Top of MATERIAL PROVIDED

-- ==== Sys2Proof/Laws/State.lean ====
section
/-!
SUPPORT. Laws/State.lean: what each shared update of the state leaves as it was, one lemma per field per update, and the laws of the
sparse tables that State holds.
-/
namespace Sys2Proof.Machine

set_option Elab.async false
set_option linter.all false

theorem tget_tset_same {α : Type} (t : Tab α) (k : Nat) (x d : α) : tget (tset t k x) k d = x := by
  induction t with
  | nil => simp [tset, tget]
  | cons e r ih =>
    obtain ⟨a, y⟩ := e
    simp only [tset]
    split
    · simp [tget]
    · split
      · simp [tget]
      · simp_all [tget]

theorem tget_tset_other {α : Type} (t : Tab α) (j k : Nat) (x d : α) (h : j ≠ k) : tget (tset t j x) k d = tget t k d := by
  induction t with
  | nil => simp [tset, tget, h]
  | cons e r ih =>
    obtain ⟨a, y⟩ := e
    simp only [tset]
    split
    · simp [tget, h]
    · split
      · next g => subst g; simp [tget, h]
      · simp [tget, ih]

/-- The values of objects rest on the dictionary alone. -/
theorem valOf_of_od {s t : State} (h : t.od = s.od) (k : Nat) : valOf t k = valOf s k := by
  unfold valOf; rw [h]

theorem cfg_of_od {s t : State} (h : t.od = s.od) (i j : Nat) : cfg t i j = cfg s i j := by
  unfold cfg; rw [valOf_of_od h]

theorem cfgOn_of_od {s t : State} (h : t.od = s.od) (i j : Nat) : cfgOn t i j = cfgOn s i j := by
  unfold cfgOn; rw [cfg_of_od h]

@[simp] theorem emit_pending (o : Out) (s : State) : (emit o s).pending = s.pending := (emit_touches .. ).pending
@[simp] theorem emit_uid (o : Out) (s : State) : (emit o s).uid = s.uid := (emit_touches .. ).uid
@[simp] theorem emit_baseMac (o : Out) (s : State) : (emit o s).baseMac = s.baseMac := (emit_touches .. ).baseMac
@[simp] theorem emit_serial (o : Out) (s : State) : (emit o s).serial = s.serial := (emit_touches .. ).serial
@[simp] theorem emit_hwRev (o : Out) (s : State) : (emit o s).hwRev = s.hwRev := (emit_touches .. ).hwRev
@[simp] theorem emit_now (o : Out) (s : State) : (emit o s).now = s.now := (emit_touches .. ).now.resolve_left (by decide)
@[simp] theorem emit_up (o : Out) (s : State) : (emit o s).up = s.up := (emit_touches .. ).up.resolve_left (by decide)
@[simp] theorem emit_frac (o : Out) (s : State) : (emit o s).frac = s.frac := (emit_touches .. ).frac.resolve_left (by decide)
@[simp] theorem emit_free (o : Out) (s : State) : (emit o s).free = s.free := (emit_touches .. ).free.resolve_left (by decide)
@[simp] theorem emit_node (o : Out) (s : State) : (emit o s).node = s.node := (emit_touches .. ).node.resolve_left (by decide)
@[simp] theorem emit_fwVersion (o : Out) (s : State) : (emit o s).fwVersion = s.fwVersion := (emit_touches .. ).fwVersion.resolve_left (by decide)
@[simp] theorem emit_reg (o : Out) (s : State) : (emit o s).reg = s.reg := (emit_touches .. ).reg.resolve_left (by decide)
@[simp] theorem emit_irq (o : Out) (s : State) : (emit o s).irq = s.irq := (emit_touches .. ).irq.resolve_left (by decide)
@[simp] theorem emit_pwr (o : Out) (s : State) : (emit o s).pwr = s.pwr := (emit_touches .. ).pwr.resolve_left (by decide)
@[simp] theorem emit_hpl (o : Out) (s : State) : (emit o s).hpl = s.hpl := (emit_touches .. ).hpl.resolve_left (by decide)
@[simp] theorem emit_log (o : Out) (s : State) : (emit o s).log = s.log := (emit_touches .. ).log.resolve_left (by decide)
@[simp] theorem emit_od (o : Out) (s : State) : (emit o s).od = s.od := (emit_touches .. ).od.resolve_left (by decide)
@[simp] theorem emit_tak (o : Out) (s : State) : (emit o s).tak = s.tak := (emit_touches .. ).tak.resolve_left (by decide)
@[simp] theorem emit_wak (o : Out) (s : State) : (emit o s).wak = s.wak := (emit_touches .. ).wak.resolve_left (by decide)
@[simp] theorem emit_tln (o : Out) (s : State) : (emit o s).tln = s.tln := (emit_touches .. ).tln.resolve_left (by decide)
@[simp] theorem emit_bb (o : Out) (s : State) : (emit o s).bb = s.bb := (emit_touches .. ).bb.resolve_left (by decide)
@[simp] theorem emit_net (o : Out) (s : State) : (emit o s).net = s.net := (emit_touches .. ).net.resolve_left (by decide)
@[simp] theorem emit_ina (o : Out) (s : State) : (emit o s).ina = s.ina := (emit_touches .. ).ina.resolve_left (by decide)
@[simp] theorem emit_tim (o : Out) (s : State) : (emit o s).tim = s.tim := (emit_touches .. ).tim.resolve_left (by decide)
@[simp] theorem emit_spl (o : Out) (s : State) : (emit o s).spl = s.spl := (emit_touches .. ).spl.resolve_left (by decide)
@[simp] theorem emit_chk (o : Out) (s : State) : (emit o s).chk = s.chk := (emit_touches .. ).chk.resolve_left (by decide)
@[simp] theorem emit_pdb (o : Out) (s : State) : (emit o s).pdb = s.pdb := (emit_touches .. ).pdb.resolve_left (by decide)
@[simp] theorem emit_cpu (o : Out) (s : State) : (emit o s).cpu = s.cpu := (emit_touches .. ).cpu.resolve_left (by decide)
@[simp] theorem valOf_emit (o : Out) (s : State) (k : Nat) : valOf (emit o s) k = valOf s k := valOf_of_od (emit_od ..) k
@[simp] theorem cfg_emit (o : Out) (s : State) (i j : Nat) : cfg (emit o s) i j = cfg s i j := cfg_of_od (emit_od ..) i j
@[simp] theorem cfgOn_emit (o : Out) (s : State) (i j : Nat) : cfgOn (emit o s) i j = cfgOn s i j := cfgOn_of_od (emit_od ..) i j
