-- ==== Sys2Proof/Tests/Slice0.lean ====
section
/-!
SUPPORT. Tests/Slice0.lean: the author's tests. Ill-formed commands are refused; the worked examples and tables of the spec come out as it
prints them; and for every statement with hypotheses there are states and operands that meet them.
-/
namespace Sys2Proof.Machine

set_option linter.all false
set_option Elab.async false

/-! ### Small states -/

/-- The node running as a member with every domain on. -/
def Tests.live : State :=
  { State.reset with node := .member, pwr.dom := [0, 1, 2, 3, 4, 5, 6, 7, 8, 10, 11, 12, 16, 17].map (fun d => (d, { on := true })) }

/-- A member at position 1 of two whose consent holds. -/
def Tests.consenting : State :=
  { live with
    uid := 3, up := 800000000000, wak.sleepAllow := true, wak.consistAwake := false, ina.st := .stable
    ina.sheet := some { entries := [{ uid := 3, consist := 0, consistPos := 1 }, { uid := 7, consist := 0, consistPos := 2 }], csc := 5 } }

/-- The bridge enabled, with window 0 open on 64 KB of BAR2. -/
def Tests.window0 : Tab Val := [(key 0x2701 0, .num 1), (key 0x2740 1, .num 1), (key 0x2740 3, .num 16)]

open Tests

/-! ### Ill-formed commands -/

/-- A well-formed command of each kind with a check is accepted. -/
theorem test_wf_accepts :
    (Instr.macFrameReceive 0 { pcp := some 7 } {}).wf ∧ (Instr.neighbourReceive 0 {}).wf ∧ (Instr.read 2 {}).wf ∧ (Instr.write 2 { data := [1] }).wf
      ∧ (Instr.hostApertureWrite false 0 [1, 2]).wf ∧ (Instr.bulisAckReceive { type := 6 }).wf ∧ (Instr.ringFrameReceive {}).wf := by decide

/-- Frames: PCP and EtherType. -/
theorem test_wf_frame :
    ¬ (Instr.macFrameReceive 0 { pcp := some 8 } {}).wf ∧ ¬ (Instr.macFrameReceive 0 { etherType := 65536 } {}).wf
      ∧ ¬ (Instr.nicTailWrite 0 0 [] [{ frame := { pcp := some 8 }, queue := 0, irq := false }]).wf := by decide

/-- The header of a Bulis frame, field by field. -/
theorem test_wf_bulis :
    ¬ Bulis.wf { version := 256 } ∧ ¬ Bulis.wf { type := 256 } ∧ ¬ Bulis.wf { flags := 256 } ∧ ¬ Bulis.wf { stream := 256 }
      ∧ ¬ Bulis.wf { plen := 65536 } ∧ ¬ Bulis.wf { tag := 65536 } ∧ ¬ Bulis.wf { attempt := 256 } ∧ ¬ Bulis.wf { status := 256 } := by
  decide

/-- The commands that take a Bulis frame, and the types they take. -/
theorem test_wf_bulis_commands :
    ¬ (Instr.bulisFrameReceive 0 0 { version := 256 } false []).wf ∧ ¬ (Instr.bulisAckReceive { type := 6, tag := 65536 }).wf
      ∧ ¬ (Instr.bulisAckReceive { type := 1 }).wf ∧ ¬ (Instr.completionReceive { type := 4, status := 256 }).wf
      ∧ ¬ (Instr.completionReceive { type := 1 }).wf ∧ ¬ (Instr.damRequestReceive 0 0 { type := 0x10, flags := 256 }).wf
      ∧ ¬ (Instr.damRequestReceive 0 0 { type := 1 }).wf := by decide
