-- ==== Sys2Proof/Machine/Requant.lean ====
section
/-! DEFINITION. The re-quantizer and the output packer (44_requant_pack R270 to R289). -/

namespace Sys2Proof.Machine

/-- `FoldThr(c, acc)`: how many of the channel's thresholds the accumulator exceeds, strictly (44_requant_pack R272). -/
def foldThr (t : Tag) (r : Regs) (m : Memory) (c : Nat) (acc : Int) : Nat :=
  (List.range (thresholdCount t.ob)).countP (fun j => decide (acc > thr t r m c j))

/-- The pre-shift `t = s32(acc << ls)` (44_requant_pack R275). -/
def icnPre (acc n : Int) : Int := s32 (shl acc (shiftSplit n).1)

/-- The multiply-high `hi = prod >>a 32` (44_requant_pack R276). -/
def icnHi (acc m n : Int) : Int := sra (icnPre acc n * m) 32

/-- The post-shifted value with the output zero point, `v = (hi >>a rs) + Z_OUT` (44_requant_pack R277, R278). -/
def icnValue (acc m n : Int) (zOut : Nat) : Int := sra (icnHi acc m n) (shiftSplit n).2 + (zOut : Int)

/-- The level of the scale/shift fold: `v` clamped to `0 .. 2^OB - 1` (44_requant_pack R274, R279). -/
def icnLevel (ob : Width) (acc m n : Int) (zOut : Nat) : Nat :=
  (clamp (icnValue acc m n zOut) 0 (2 ^ ob.bits - 1)).toNat

/-- `FoldIcn(c, acc)` (44_requant_pack R274). -/
def foldIcn (t : Tag) (r : Regs) (m : Memory) (c : Nat) (acc : Int) : Nat :=
  icnLevel t.ob acc (mul r m c) (shf r m c) r.zOut

/-- `Fold(c, acc)`, the policy fixed by the instruction (44_requant_pack R270). -/
def fold (t : Tag) (r : Regs) (m : Memory) (c : Nat) (acc : Word) : Nat :=
  match t.fold with
  | .thr => foldThr t r m c acc.toInt
  | .icn => foldIcn t r m c acc.toInt

/-- The address PACK emits the byte of `(pos, c)` at (44_requant_pack R280, R281). -/
def packAddr (t : Tag) (r : Regs) (pos c : Nat) : Nat :=
  wrapAddr (r.outBase.toNat + (pos * r.co + c) / t.ob.epb)

/-- The pack register with a level put in its slot, most significant first (44_requant_pack R280, R283). -/
def packOr (ob : Width) (pk : Byte) (c lv : Nat) : Byte :=
  pk ||| BitVec.ofNat 8 (lv <<< (8 - ob.bits * (c % ob.epb + 1)))

/-- Whether channel `c` fills the last slot of its byte (44_requant_pack R280). -/
def packEmits (ob : Width) (c : Nat) : Bool := c % ob.epb == ob.epb - 1

/-- A pack register and memory after `PACK(k, pos, c, lv)` on that register; the write is `MemWrite(.., 1, ..)`
(44_requant_pack R280). -/
def packByteStep (t : Tag) (r : Regs) (pk : Byte) (m : Memory) (pos c lv : Nat) : Byte × Memory :=
  if packEmits t.ob c then (0#8, m.write (packAddr t r pos c) (packOr t.ob pk c lv))
  else (packOr t.ob pk c lv, m)

/-- `PACK(0, pos, c, Fold(c, acc))` (40_host_commands R132, R133). -/
def pack0 (t : Tag) (pos c : Nat) (acc : Word) (s : State) : State :=
  let q := packByteStep t s.regs s.pk0 s.mem pos c (fold t s.regs s.mem c acc)
  { s with pk0 := q.1, mem := q.2 }

/-- `PACK(1, pos, c, Fold(c, acc))` (40_host_commands R132). -/
def pack1 (t : Tag) (pos c : Nat) (acc : Word) (s : State) : State :=
  let q := packByteStep t s.regs s.pk1 s.mem pos c (fold t s.regs s.mem c acc)
  { s with pk1 := q.1, mem := q.2 }

end Sys2Proof.Machine
end

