-- ==== Sys2Proof/Machine/Commands.lean ====
section
/-! DEFINITION. The CMD words (40_host_commands R121, R122). -/

namespace Sys2Proof.Machine

/-- `START` (40_host_commands R122): the outcome is decided in this step (R123). -/
def execStart (s : State) : Out := startCommand s

/-- `CMD.NOP0` (40_host_commands R121): nothing, in every STATE. -/
def execCmdNop0 (s : State) : Out := .next s

/-- `CMD.RSVD2` (40_host_commands R121): nothing, in every STATE. -/
def execCmdRsvd2 (s : State) : Out := .next s

/-- `CMD.RSVD3` (40_host_commands R121): nothing, in every STATE. -/
def execCmdRsvd3 (s : State) : Out := .next s

/-- `CMD.RSVD4` (40_host_commands R121): nothing, in every STATE. -/
def execCmdRsvd4 (s : State) : Out := .next s

/-- `CMD.RSVD5` (40_host_commands R121): nothing, in every STATE. -/
def execCmdRsvd5 (s : State) : Out := .next s

/-- `CMD.RSVD6` (40_host_commands R121): nothing, in every STATE. -/
def execCmdRsvd6 (s : State) : Out := .next s

/-- `CMD.RSVD7` (40_host_commands R121): nothing, in every STATE. -/
def execCmdRsvd7 (s : State) : Out := .next s

/-- `CMD.RSVD8` (40_host_commands R121): nothing, in every STATE. -/
def execCmdRsvd8 (s : State) : Out := .next s

/-- `CMD.RSVD9` (40_host_commands R121): nothing, in every STATE. -/
def execCmdRsvd9 (s : State) : Out := .next s

/-- `CMD.RSVD10` (40_host_commands R121): nothing, in every STATE. -/
def execCmdRsvd10 (s : State) : Out := .next s

/-- `CMD.RSVD11` (40_host_commands R121): nothing, in every STATE. -/
def execCmdRsvd11 (s : State) : Out := .next s

/-- `CMD.RSVD12` (40_host_commands R121): nothing, in every STATE. -/
def execCmdRsvd12 (s : State) : Out := .next s

/-- `CMD.RSVD13` (40_host_commands R121): nothing, in every STATE. -/
def execCmdRsvd13 (s : State) : Out := .next s

/-- `CMD.RSVD14` (40_host_commands R121): nothing, in every STATE. -/
def execCmdRsvd14 (s : State) : Out := .next s

/-- `CMD.RSVD15` (40_host_commands R121): nothing, in every STATE. -/
def execCmdRsvd15 (s : State) : Out := .next s

end Sys2Proof.Machine
end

Bottom of MATERIAL PROVIDED

## YOUR ASSIGNMENT
The entries above hold a line with "def execCmdNop0 (s : State) : Out := .next s" and a later line with "def execCmdRsvd8 (s : State) : Out := .next s". Write out exactly those lines and all lines between, nothing more.

## OUTPUT FOR THIS TASK
def execCmdNop0 (s : State) : Out := .next s

/-- `CMD.RSVD2` (40_host_commands R121): nothing, in every STATE. -/
def execCmdRsvd2 (s : State) : Out := .next s

/-- `CMD.RSVD3` (40_host_commands R121): nothing, in every STATE. -/
def execCmdRsvd3 (s : State) : Out := .next s

/-- `CMD.RSVD4` (40_host_commands R121): nothing, in every STATE. -/
def execCmdRsvd4 (s : State) : Out := .next s

/-- `CMD.RSVD5` (40_host_commands R121): nothing, in every STATE. -/
def execCmdRsvd5 (s : State) : Out := .next s

/-- `CMD.RSVD6` (40_host_commands R121): nothing, in every STATE. -/
def execCmdRsvd6 (s : State) : Out := .next s

/-- `CMD.RSVD7` (40_host_commands R121): nothing, in every STATE. -/
def execCmdRsvd7 (s : State) : Out := .next s

/-- `CMD.RSVD8` (40_host_commands R121): nothing, in every STATE. -/
def execCmdRsvd8 (s : State) : Out := .next s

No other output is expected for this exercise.